Demonstration

After spending time investigating what problems can be solved through synthetic biology, we landed on the track of helping wastewater treatment facilities solve the issue of degrading pharmaceutical residues in wastewater before they reach the environment. As a solution, we have developed an innovative enzymatic approach towards tackling this problem. We built a method incorporating a model that can evolve from experimental analysis to improve the specificity of a fungal laccase towards a specific antibiotic. As a proof of concept, we have demonstrated our work with sulfamethoxazole – one of the persistent antibiotics found in the Baltic Sea region. We then progressed out of the lab and designed a prototype to demonstrate how this methodology can be implemented in wastewater treatment plants. A huge contributing factor to the design was our many visits to wastewater treatment facilities and companies within the field to investigate our implementation.

Can Laccases Reduce the Toxicity of Sulfamethoxazole (SMX)?

Before we go further with our concept, it is important to prove that laccases can degrade SMX to products that are non-toxic and are hence safe for the environment. Through ecotoxicity testing with a commercial laccase and the wild type fungal laccase that we produced, we were able to conclude that SMX ecotoxicity was reduced and that the reaction products are safe.

An Iterative Evolutionary Approach Towards Enzyme Engineering

As elaborated on our Project Design page, the main objective of engineering the wild type fungal laccase was to increase its specificity towards SMX to improve its degradation rate. Multiple engineering strategies can be performed and we have explained why we specifically chose rational enzyme design for this project. We have also chosen Pichia pastoris as our production platform to express the engineered enzymes. Ultimately, the project went through multiple phases:

1. Modeling Reaction Mechanism

The first phase of rational enzyme design was to find the reaction mechanism for SMX with laccases and the parameters that can describe it. As part of publishable work, we were able to model the reaction mechanism of our enzyme.

2. Validating the Model

The second phase was to understand and learn about our system starting with creating a valid model for the wild type laccase. Through our simulations we were able to determine how the laccase behaved in solution and how it interacted with a given substrate. We then inferred under which conditions the system operates and thereafter designed experiments that can directly prove or disprove our claims from the model.
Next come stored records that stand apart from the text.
-- ==== Sys2Proof/Machine/Refresh.lean ====
section
/-! DEFINITION. DRAM locations, and the refresh and row-disturb unit of a channel: intervals, debt, refresh
management, and the order of the unit's commands to one bank (R176, R182-R188). -/

namespace Sys2Proof.Machine

/-! ### DRAM locations -/

/-- rankmap: a spared logical rank lies on the spare rank (R176, R192). -/
def Channel.rankmap (ch : Channel) (lr : Nat) : Nat := if ch.spared = some lr then ch.lranks - 1 else lr

/-- The DRAM location of a channel offset, with the first column of its burst (R176). -/
def dramOf (ch : Channel) (off : Nat) : RepairRec × Nat :=
  let r := rowOf ch.rb off
  ({ r with rank := ch.rankmap r.rank }, off / 64 / 64 % 128 * 16)

/-- A channel offset on the rank to which rankmap sends it. -/
def Channel.place (ch : Channel) (off : Nat) : Nat :=
  ch.rankmap (off / rankBytes ch.rb) * rankBytes ch.rb + off % rankBytes ch.rb

/-- Key of a bank: rank and subchannel, bank group and bank. -/
def bankKey (r : RepairRec) : Nat := 32 * (2 * r.rank + r.sub) + 4 * r.bg + r.ba

/-- Bytes that a copy has walked, at 4 GB/s (R192, R199). -/
def Copy.bytes (k : Copy) (now : Nat) : Nat := if k.paused then k.done else k.done + 4 * (now - k.since)

/-- A copy pauses (R206). -/
def Copy.pause (k : Copy) (now : Nat) : Copy := { k with since := now, done := k.bytes now, paused := true }

/-- A copy goes on (R206). -/
def Copy.resume (k : Copy) (now : Nat) : Copy := { k with since := now, paused := false }

/-- A channel stalls: requests wait across a quick retrain or a frequency change (R175, R190, R308). -/
def Channel.still (ch : Channel) : Bool := ch.fctlBusy || ch.retraining

/-- Requests at a channel offset wait: the channel stalls, or a soft repair holds the bank for another row (R195, R308). -/
def Channel.holds (ch : Channel) (off : Nat) : Bool :=
  ch.still || (match ch.job with
    | some (.soft r) =>
      let a := rowOf ch.rb off
      a.rank == r.rank && a.sub == r.sub && a.bg == r.bg && a.ba == r.ba && a.row != r.row
    | _ => false)

/-! ### Rates and debt -/

/-- The ranks of a channel are refreshed: it is in service, drained or quarantined, and they are not in
self-refresh (R182, R203, R205). -/
def State.refreshes (s : State) (c : Nat) : Bool :=
  let ch := s.chan c
  (ch.st == .active || ch.st == .draining || ch.st == .drained || ch.st == .quarantined) && !ch.selfRef

/-- A physical rank takes commands: a spared one takes none (R192). -/
def Channel.takes (ch : Channel) (rank : Nat) : Bool := decide (rank < ch.lranks) && ch.spared != some rank

/-- Mode register 4 or a DIMM temperature asks for the doubled rate of a rank (R185). -/
def State.doubled (s : State) (c rank : Nat) : Bool :=
  (s.chan c).mr4.getLsbD rank || decide (1 ≤ (s.chan c).dimm0.level) || decide (1 ≤ (s.chan c).dimm1.level)

/-- The refresh interval of a rank in ns (R182). -/
def State.refInterval (s : State) (c rank : Nat) : Nat :=
  (if s.cfgBit (chanPage c 1) 0x80 0 then 1950 else 3900) / (if s.doubled c rank then 2 else 1)

/-- The limit on debt that the refresh mode sets (R183). -/
def State.modeLimit (s : State) (c : Nat) : Nat := if s.cfgBit (chanPage c 1) 0x80 0 then 8 else 4

/-- The limit on a rank's refresh debt (R183). -/
def State.debtLimit (s : State) (c : Nat) : Nat := min (s.cfg (chanPage c 1) 0x80 1 4) (s.modeLimit c)

/-- A rank's refresh falls due: the next one is one interval later, at the rate that now holds (R182, R185). -/
def State.nextDue (s : State) (c k : Nat) : State :=
  let at_ := (look? (s.chan c).due k).getD s.now
  s.onChan c (fun ch => { ch with
    due := enter (at_ + s.refInterval c (k / 2)) ch.due k,
    fast := if s.doubled c (k / 2) then ch.fast ||| BitVec.ofNat 64 (2 ^ k) else ch.fast &&& ~~~(BitVec.ofNat 64 (2 ^ k)) })

/-- All-bank refresh of a rank and subchannel is issued. -/
def State.refreshNow (s : State) (c k : Nat) : State :=
  (s.onChan c (fun ch => { ch with issued := .ref k :: ch.issued })).count (chanPage c 0) 0x13 1

/-- A postponed refresh is issued (R184). -/
def State.repayOne (s : State) (c k : Nat) : State :=
  (s.onChan c (fun ch => { ch with debt := edit 0 ch.debt k (· - 1), repaidAt := enter s.now ch.repaidAt k })).refreshNow c k

/-- The whole debt of a rank and subchannel is repaid, one refresh after another (R184, R190, R206). -/
def State.repayRank (s : State) (c k : Nat) : State :=
  s.each (upTo (look 0 (s.chan c).debt k)) (fun s _ => s.repayOne c k)

/-- The debt of every rank is repaid (R184, R190). -/
def State.repayAll (s : State) (c : Nat) : State :=
  s.each ((s.chan c).debt.map (·.1)) (fun s k => s.repayRank c k)

/-! ### Refresh management -/

/-- The DIMM that holds a rank supports directed refresh management, and DRFM_EN is set (R186). -/
def State.directed (s : State) (c rank : Nat) : Bool :=
  let ch := s.chan c
  let n := ch.dimm0.spd.elim 0 (fun d => d.pranks * 2 ^ d.height)
  s.cfgBit (chanPage c 1) 0x80 9 && ((if rank < n then ch.dimm0 else ch.dimm1).spd.any (·.drfm))

/-- The refresh unit's commands to one bank, first to last (R188). -/
inductive RefKind
  | forced | rfm | sampled | repay
  deriving DecidableEq, Repr

/-- Their order (R188). -/
def refOrder : List RefKind := [.forced, .rfm, .sampled, .repay]

/-- A command to a bank is pending: `ask`, the DRAM has requested a back-off; `idle`, the rank has been without a request
for REPAY_IDLE (R183, R184, R186, R187). -/
def State.refPending (s : State) (c bank : Nat) (ask idle : Bool) (k : RefKind) : Bool :=
  let ch := s.chan c
  let r := bank / 32
  match k with
  | .forced => (look? ch.due r).any (fun t => decide (t < s.now)) && decide (s.debtLimit c ≤ look 0 ch.debt r)
  | .rfm => ask || decide (Config.rfmLimit c (r / 2) ≤ look 0 ch.acts bank)
  | .sampled => listed ch.sampled bank
  | .repay => idle && decide (0 < look 0 ch.debt r)

/-- A same-bank refresh-management command is issued: the bank's rolling count starts again (R187). -/
def State.rfmNow (s : State) (c bank : Nat) : State :=
  s.onChan c (fun ch => { ch with
    rfm := satAdd 0xFFFF ch.rfm 1, acts := wipe ch.acts bank, issued := .rfm bank :: ch.issued })

/-- Issue a command to a bank. A sampled row's command is directed where the DIMM supports it (R186). -/
def State.refIssue (s : State) (c bank : Nat) (k : RefKind) : State :=
  let r := bank / 32
  match k with
  | .forced => (s.nextDue c r).refreshNow c r
  | .rfm => s.rfmNow c bank
  | .sampled =>
    let row := look 0 (s.chan c).sampled bank
    let t := s.onChan c (fun ch => { ch with sampled := wipe ch.sampled bank })
    if s.directed c (r / 2) then
      t.onChan c (fun ch => { ch with rfm := satAdd 0xFFFF ch.rfm 1, issued := .drfm bank row :: ch.issued })
    else t.rfmNow c bank
  | .repay => s.repayOne c r

/-- The refresh unit's turn at a precharged bank: its pending commands in their order (R188). -/
def State.bankTurn (s : State) (c bank : Nat) (ask idle : Bool) : State :=
  s.each refOrder (fun s k => s.when (s.refPending c bank ask idle k) (fun s => s.refIssue c bank k))

/-- The turn at every bank of a rank and subchannel. -/
def State.rankTurn (s : State) (c r : Nat) (idle : Bool) : State :=
  s.each (upTo 32) (fun s b => s.bankTurn c (32 * r + b) false (idle && b == 31))

/-- The turn at every bank of a channel that has refresh management pending (R190). -/
def State.chanTurn (s : State) (c : Nat) : State :=
  s.each (((s.chan c).sampled.map (·.1)) ++ ((s.chan c).acts.map (·.1))) (fun s b => s.bankTurn c b false false)

/-- An access to a line. Whether it activates its row is left open (a free value). Where it does, the bank has been
precharged and the refresh unit has had its turn; the activate is counted, and sampled with probability 1/2^K by the
subchannel's shift register (R186, R187; assumptions 8, 126). -/
def State.activated (s : State) (c off : Nat) : State :=
  let v := Config.activates s.free
  let s := s.takeFree
  let d := (dramOf (s.chan c) off).1
  let k := bankKey d
  let s := s.onChan c (fun ch => { ch with reqAt := enter s.now ch.reqAt (k / 32) })
  s.when (v == 1) (fun s =>
    let s := s.bankTurn c k false false
    let r := Config.rowShift (look 0 (s.chan c).rowLfsr d.sub)
    let hit := r.toNat % 2 ^ s.cfg (chanPage c 1) 0x80 5 4 == 0
    s.onChan c (fun ch => { ch with
      rowLfsr := enter r ch.rowLfsr d.sub,
      acts := edit 0 ch.acts k (· + 1),
      sampled := if hit then enter d.row ch.sampled k else ch.sampled }))

end Sys2Proof.Machine
end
This was the first cycle of our design, build, test methodology:

• Design: From the model we were able to calculate theoretical values of the catalytic parameter kcat.
• Build: We were successful in expressing, producing, and purifying the wild type laccase from Pichia.
• Test: An activity assay with the model-substrate ABTS was conducted to calculate experimental Kcat.

As a result, we succeeded in validating our model as the experimental Kcat value confirmed the theoretical value of kcat for the model-substrate ABTS. This also standardized our pipeline with assays development for analysis, where mutants can be similarly tested for validation and then compared with the wild type laccase. (More can be found in our Model Page.)

3. Creating a Mutant

This phase describes the evolutionary iteration of our design, build, test methodology towards creating successful mutants.
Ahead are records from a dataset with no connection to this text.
/-- The sweep empties the entries that name lost agents of a list, those of the eviction buffer too: exclusive lines are
poisoned, their sharers dropped (R66, R150). -/
def State.sweepAgents (s : State) (l : List Nat) : State :=
  let owned := ((s.home.sf.map (·.2)).flatten.filter (fun e =>
    e.st == .e && e.ids.any (fun a => l.contains a))).map (·.line)
  let s := s.each owned (fun s n => s.poisonAhead n)
  let held := (s.home.queue.filter (fun q => q.evictsFor l)).map (·.line)
  let s := s.withHome { s.home with queue := s.home.queue.map (fun q =>
    if q.evictsFor l then { q with kind := .write .none 0 true, snoops := [] } else q) }
  let s := s.runOn held
  s.withHome { s.home with sf := (s.home.sf.map (fun k => (k.1, ranked (k.2.filterMap (fun e =>
    if e.st == .s then
      let ids := e.ids.filter (fun a => !l.contains a)
      if ids = [] then none else some { e with ids := ids }
    else some e))))).filter (fun k => k.2 != []) }

/-- A home slice is quarantined, or under a class F reaction of its Lovage or of the device (R133, R489,
R490). -/
def State.sliceOut (s : State) (hs : Nat) : Bool :=
  s.flt.quarantined.contains (hsPage hs 63) || s.flt.chipF.contains (8 + hs / 8) || s.flt.dev == 1 ||
    s.flt.dev == 2

/-- A poison write of R300 waits for a page of a slice that does not serve (R300). -/
def State.applyWaits (s : State) (p : Nat) : Bool :=
  s.home.queue.any (fun q => lnPage q.line == p && q.who == .internal && q.tag != 0)

/-- The tier manager leaves a page alone: its slice is out of service, and no poison write waits for it (R300). -/
def State.pageOut (s : State) (p : Nat) : Bool := s.sliceOut (homeOf p) && !s.applyWaits p

/-- What a line is read from and written to serves, and what its page's metadata has to be read from (R76, R201). -/
def State.lineServed (s : State) (line : Nat) : Bool :=
  let e := s.serving (lnPage line)
  s.metaServed (lnPage line) && (match e.st with
  | .near => (s.readChan e.set (4096 * e.loc + 64 * (line % 64))).isSome
  | .compressed => s.pageServed e
  | .rawInBin => s.pageServed e
  | _ => true)

/-- No unit that a line needs is quarantined (R76, R331). -/
def State.unitsUp (s : State) (line : Nat) : Bool :=
  !s.sliceOut (homeOf (lnPage line)) && s.lineServed line

/-- The unit whose state keeps a line from being served (R76, R299). -/
def State.outUnit (s : State) (line : Nat) : Nat :=
  let hs := homeOf (lnPage line)
  if s.flt.dev = 1 ∨ s.flt.dev = 2 then devRec
  else if s.flt.chipF.contains (8 + hs / 8) then chipletPage (8 + hs / 8)
  else if s.flt.quarantined.contains (hsPage hs 63) then hsPage hs 63
  else
    let e := s.serving (lnPage line)
    (s.metaOut (lnPage line)).getD (s.lostUnit e.set (if e.st = .near then 4096 * e.loc + 64 * (line % 64) else 1024 * e.loc))

/-- An uncorrectable snoop filter entry: its way is emptied and its set marked broad (R145). -/
def State.filterError (s : State) (line : Nat) : State :=
  let hs := homeOf (lnPage line)
  let k := sfKey line
  let s := s.sfDrop line
  let s := s.withHome { s.home with broad := if s.home.broad.contains k then s.home.broad else s.home.broad ++ [k] }
  (s.raiseHs hs 2 1 k none).fileP (hsPage hs 1) 1 0

/-- The snoop filter entries of some slices are checked after a reset; which of them fail is left open (a free value), and one
that fails is handled as an uncorrectable one (R145, R303; assumption 161). -/
def State.checkFilter (s : State) (p : Nat → Bool) : State :=
  s.each (((s.home.sf.filter (fun k => p (k.1 / 16384))).map (·.2)).flatten) (fun s e =>
    let bad := Config.sfBad s.free
    s.takeFree.when (bad == 1) (fun s => s.filterError e.line))

/-- A slice returns from quarantine: its snoop filter is kept where every entry passes its check, which is left open (a free
value), else every set is marked broad (R145, R495; assumption 161). -/
def State.checkSlice (s : State) (hs : Nat) : State :=
  let mine := fun (k : Nat) => k / 16384 == hs
  if s.home.sf.all (fun k => !mine k.1) then s
  else
    let bad := Config.sfBad s.free
    s.takeFree.when (bad == 1) (fun s => s.withHome { s.home with
      sf := dropKeys mine s.home.sf,
      broad := s.home.broad.filter (fun k => !mine k) ++ (upTo 16384).map (fun k => 16384 * hs + k) })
From our first simulation of the mutated enzyme the design focused on increasing the catalytic activity of degrading SMX through making it fit better into the active site. We then successfully transformed the selected mutant into P. pastoris. However, in the testing phase the enzyme was inactive and we inferred it could be due to misfolding. This in turn caused us to iterate back into the design phase to test this assumption. As a result, this gave us a better insight on the folding modes of our simulated protein as our assumption was confirmed. Thus, this helped us to achieve our objective by expanding our model and introducing another generation of mutations, where the modeled kcat was 10 times better than the wild type kcat. In the future, the cycle can be continued to express and test the next generation of mutants.

Product Design & Real Life Implementation

For the engineered laccase to be introduced at Wastewater Treatment Plants (WWTPs) there needs to be a way for them to be captured and reused. Therefore to make this happen, we developed a smart strategy of immobilizing them to magnetic beads so that they can be recovered via magnetism.
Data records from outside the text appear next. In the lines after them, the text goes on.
/-! ### Changes -/

/-- Kind of a change in LINK_REQ and its width and rate codes (R349). -/
def changeCodes : LinkChange → List Nat
  | .width w => [1, w.val, 0]
  | .rate r => [2, 0, r.val]
  | .retrain => [3, 0, 0]

/-- Ask the peer for a change; the module pauses (R342, R343). -/
def State.startChange (s : State) (e : Nat) (ch : LinkChange) : State :=
  let s := s.onMod e (fun k => { k with st := .change, change := some ch, ownReq := some ch, waitChange := false })
  s.sendCtl e 4 (changeCodes ch ++ [pgSlot (modPage e 0)])

/-- A commanded change: it waits until 1.5 ms have passed since the last LRESET or CHANGE (R344). -/
def State.askChange (s : State) (e : Nat) (ch : LinkChange) : State :=
  if (s.mod e).lastReset.any (fun t => decide (s.now < t + us 1500)) then
    s.onMod e (fun k => { k with waitChange := true, ownReq := some ch })
  else s.startChange e ch

/-- A change that a peer asks for is one that this end offers: a rate and a width up to its maximum (R341). -/
def State.offers (s : State) (e : Nat) : LinkChange → Bool
  | .retrain => true
  | .width w => decide (w.val ≤ s.maxWidth e)
  | .rate r => decide (r.val ≤ s.maxRate e)

/-- A LINK_REQ arrives: one for more than this end offers is not accepted (R341; assumption 24); of two that cross, the lower slot's wins, and the other end withdraws its own (R342); a commanded
change that waits is asked for after the peer's (R344). -/
def State.takeReq (s : State) (e : Nat) (ch : LinkChange) (slot : Nat) : State :=
  let k := s.mod e
  let kind := (changeCodes ch).headD 0
  if (k.st == .active || k.st == .change) && !s.offers e ch then s.sendCtl e 5 [kind, 0]
  else if k.st == .active then
    let s := s.onMod e (fun k => { k with
      st := .change, change := some ch, owed := if k.waitChange then k.ownReq else k.owed, ownReq := none, waitChange := false })
    s.sendCtl e 5 [kind, 1]
  else if k.st == .change && k.ownReq.isSome then
    if pgSlot (modPage e 0) < slot then s.onMod e (fun k => { k with ownReq := none })
    else (s.onMod e (fun k => { k with change := some ch, ownReq := none, owed := k.ownReq })).sendCtl e 5 [kind, 0]
  else s

/-- A LINK_RSP arrives (R342). -/
def State.takeRsp (s : State) (e : Nat) (accept : Bool) : State :=
  s.when ((s.mod e).st == .change && (s.mod e).ownReq.isSome) (fun s =>
    s.onMod e (fun k => if accept then { k with ownReq := none }
      else { k with st := .active, ownReq := none, change := none, busy := false }))

/-- A change is still needed after another has ended (R342). -/
def changeNeeded (ch : LinkChange) (k : ModuleEnd) : Bool :=
  match ch with
  | .width w => k.width != w.val
  | .rate r => k.rate != r.val
  | .retrain => true

/-- A withdrawn change that is still needed is requested again (R342). -/
def State.askOwed (s : State) (e : Nat) : State :=
  match (s.mod e).owed with
  | none => s
  | some ch =>
    let s := s.onMod e (fun k => { k with owed := none })
    s.when (changeNeeded ch (s.mod e)) (fun s => s.askChange e ch)

/-- A module end is ACTIVE again: a withdrawn change is asked for, a command that is at its end is no longer BUSY, and what
waits is sent (R342, R354, R378). -/
def State.goesOn (s : State) (e : Nat) : State :=
  let s := (s.degraded e).askOwed e
  let s := s.onMod e (fun k => { k with busy := k.busy && k.ownReq.isSome })
  (s.pullSends e).pumpAll e

/-- A link reset ends: the replay begins with ACK_CREDIT (R344). -/
def State.resetDone (s : State) (e : Nat) : State :=
  let s := s.onMod e (fun k => { k with
    st := .active, lastReset := some s.now, lastLreset := some s.now, inRow := 0,
    waiting := k.waiting.map (fun w => (w.1, s.now)) })
  (((s.sendAck e).replay e).onMod e (fun k => { k with inRow := 0 })).goesOn e

/-- A link reset ends once the end has retrained and the peer's parameters and credits have come (R343, R344). -/
def State.tryResetDone (s : State) (e : Nat) : State :=
  s.when ((s.mod e).retrained && (s.mod e).paramRcvd && (s.mod e).creditRcvd) (fun s => s.resetDone e)

/-! ### DLNK.CTRL -/

/-- Window offset of DLNK.CTRL of a module end. -/
def dlnkOff (e : Nat) : Nat := modPage e 0 * 4096 + 0x84

/-- Set DLNK.CTRL.RESULT. -/
def State.dlnkResult (s : State) (e r : Nat) : State := s.onMod e (fun k => { k with result := r })

/-- A command of DLNK.CTRL is accepted, and in progress (R378). -/
def State.dlnkBusy (s : State) (e : Nat) : State := (s.dlnkResult e 0).onMod e (fun k => { k with busy := true })

/-- The effect of DLNK.CTRL.CMD (R343, R345, R378); a second change is refused while one waits (assumption 24). -/
def State.dlnkCmd (s : State) (e cmd : Nat) : State :=
  let k := s.mod e
  if cmd = 0 ∨ cmd = 7 then s
  else if cmd = 5 then
    if k.gone then (((s.dlnkBusy e).recallSent e).onMod e (fun k => { k with
      st := .train, failedRate := none, rateTop := 3, offer := 3, peer := 0, creditSent := false, creditRcvd := false,
      paramRcvd := false, retrained := false })).moveSends e
    else s.dlnkResult e 2
  else if k.st != .active then s.dlnkResult e 2
  else if cmd = 4 then
    if (sameConnection e).any (fun m => m != e && (s.mod m).st == .active) then
      (s.dlnkResult e 0).retireMod e .retired
    else s.dlnkResult e 1
  else if cmd = 6 then (s.dlnkBusy e).enterLreset e 5
  else if k.waitChange then s.dlnkResult e 2
  else (s.dlnkBusy e).askChange e (if cmd = 1 then .retrain
    else if cmd = 2 then .width (Fin.ofNat 3 (s.maxWidth e)) else .rate (Fin.ofNat 4 (min (s.maxRate e) k.offer)))

/-! ### The Borage site -/

/-- BRG_FWD_FAIL names the module end of the logical device's messages, and the logical device (R368, R377). -/
def State.fwdFail (s : State) (ld : Nat) : State :=
  s.raise { src := 650, site := siteOfPage brgPage, subject := (s.brgEnd ld).getD (15 + ld % 4), ld := some ld }

/-- A forwarded read fails: Completer Abort for the whole read (R368). -/
def State.fwdAbort (s : State) (ld htag : Nat) (ev : Bool) : State :=
  let s := s.withBrg { s.brg with
    fwd := s.brg.fwd.filter (fun x => !(x.m.isNone && x.ld == ld && x.htag == htag)),
    fwdWait := s.brg.fwdWait.filter (fun x => !(x.len != 0 && x.ld == ld && x.htag == htag)) }
  (s.when ev (fun s => s.fwdFail ld)).toHost ld (.ca ld htag)

/-- The forwarded reads that are pending, each once: logical device and host tag. -/
def State.fwdReads (s : State) : List (Nat × Nat) :=
  ((s.brg.fwd.filter (fun x => x.m.isNone)).map (fun x => (x.ld, x.htag)) ++
    (s.brg.fwdWait.filter (fun x => x.len != 0)).map (fun x => (x.ld, x.htag))).eraseDups

/-- The Borage agents. -/
def brgAgents : List Nat := (upTo 16).map (fun i => 64 + i)

/-- The Borage site is lost (R373): agents 64-79 are lost, its requests are abandoned, pending forwarded
reads receive Completer Abort, waiting writes are dropped, and its modules are held in CREDIT. -/
def State.brgLost (s : State) : State :=
  let mine := fun (r : Requester) => match r with
    | .borage _ => true
    | _ => false
  let s := s.withHome { s.home with
    retried := s.home.retried.filter (fun r => !mine r.req.who),
    queue := s.home.queue.map (fun q => if mine q.who then { q with drop := true } else q) }
  let s := s.agentsGone brgAgents
  let s := s.each s.fwdReads (fun s p => s.fwdAbort p.1 p.2 false)
  let s := s.each s.brg.fwdWait (fun s p => s.fwdFail p.ld)
  s.withBrg { s.brg with
    fwd := s.brg.fwd.filter (fun x => x.m.isSome), fwdWait := [], held := true,
    st := if s.brg.filler || s.brg.rst then 0 else 3 }

/-- BRG_RST_N is asserted: the modules go OFF (R343, R372). -/
def State.brgReset (s : State) : State :=
  let s := s.withBrg { s.brg with
    rst := true, st := 0, recovers := s.brg.present || s.brg.recovers, present := false, fltN := false }
  s.each [15, 16, 17, 18] (fun s e => (s.modOff e).onMod e (fun k => { k with sendq := [] }))

/-- BRG_RST_N is released where BRG.CFG.EN allows and a Borage chiplet stands in the slot (R372). -/
def State.brgRelease (s : State) : State :=
  s.when (!s.brg.filler && s.cfgBit brgPage 0x88 0) (fun s =>
    s.withBrg { s.brg with rst := false, rstRel := s.now, st := if s.brg.held then 3 else 1 })

/-- The sweep of Borage's agents ends: outside a reaction the lost-agent bits clear, and the modules leave CREDIT; BRG_UP is
raised with the first ACTIVE one (R66, R373, R381). -/
def State.brgSwept (s : State) : State :=
  let s := s.sweepDone brgAgents
  if s.flt.chipF.contains 12 || s.brg.rst || !s.brg.held then s
  else
    let s := (s.agentsBack brgAgents).withBrg { (s.agentsBack brgAgents).brg with held := false, st := 1 }
    let s := s.each [15, 16, 17, 18] (fun s e => s.when ((s.mod e).st == .credit) (fun s => s.sendCredit e))
    match s.brgEnd 0 with
    | some e => s.when (s.brg.st == 1) (fun s => s.brgUp e)
    | none => s

end Sys2Proof.Machine
end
1- Laccases immobilized on magnetic beads were proven to be functional in the ABTS activity assay:

Figure 2A. Immobilized magnetic beads showing activity when ABTS was added. Figure 2B. Recovery Process in Lab Scale

2- After utilizing advice from experts, the following implementation strategy for large scale recovery was structured:

Figure 3. A detailed outline of our prototype showing how it can be implemented in WWTPs.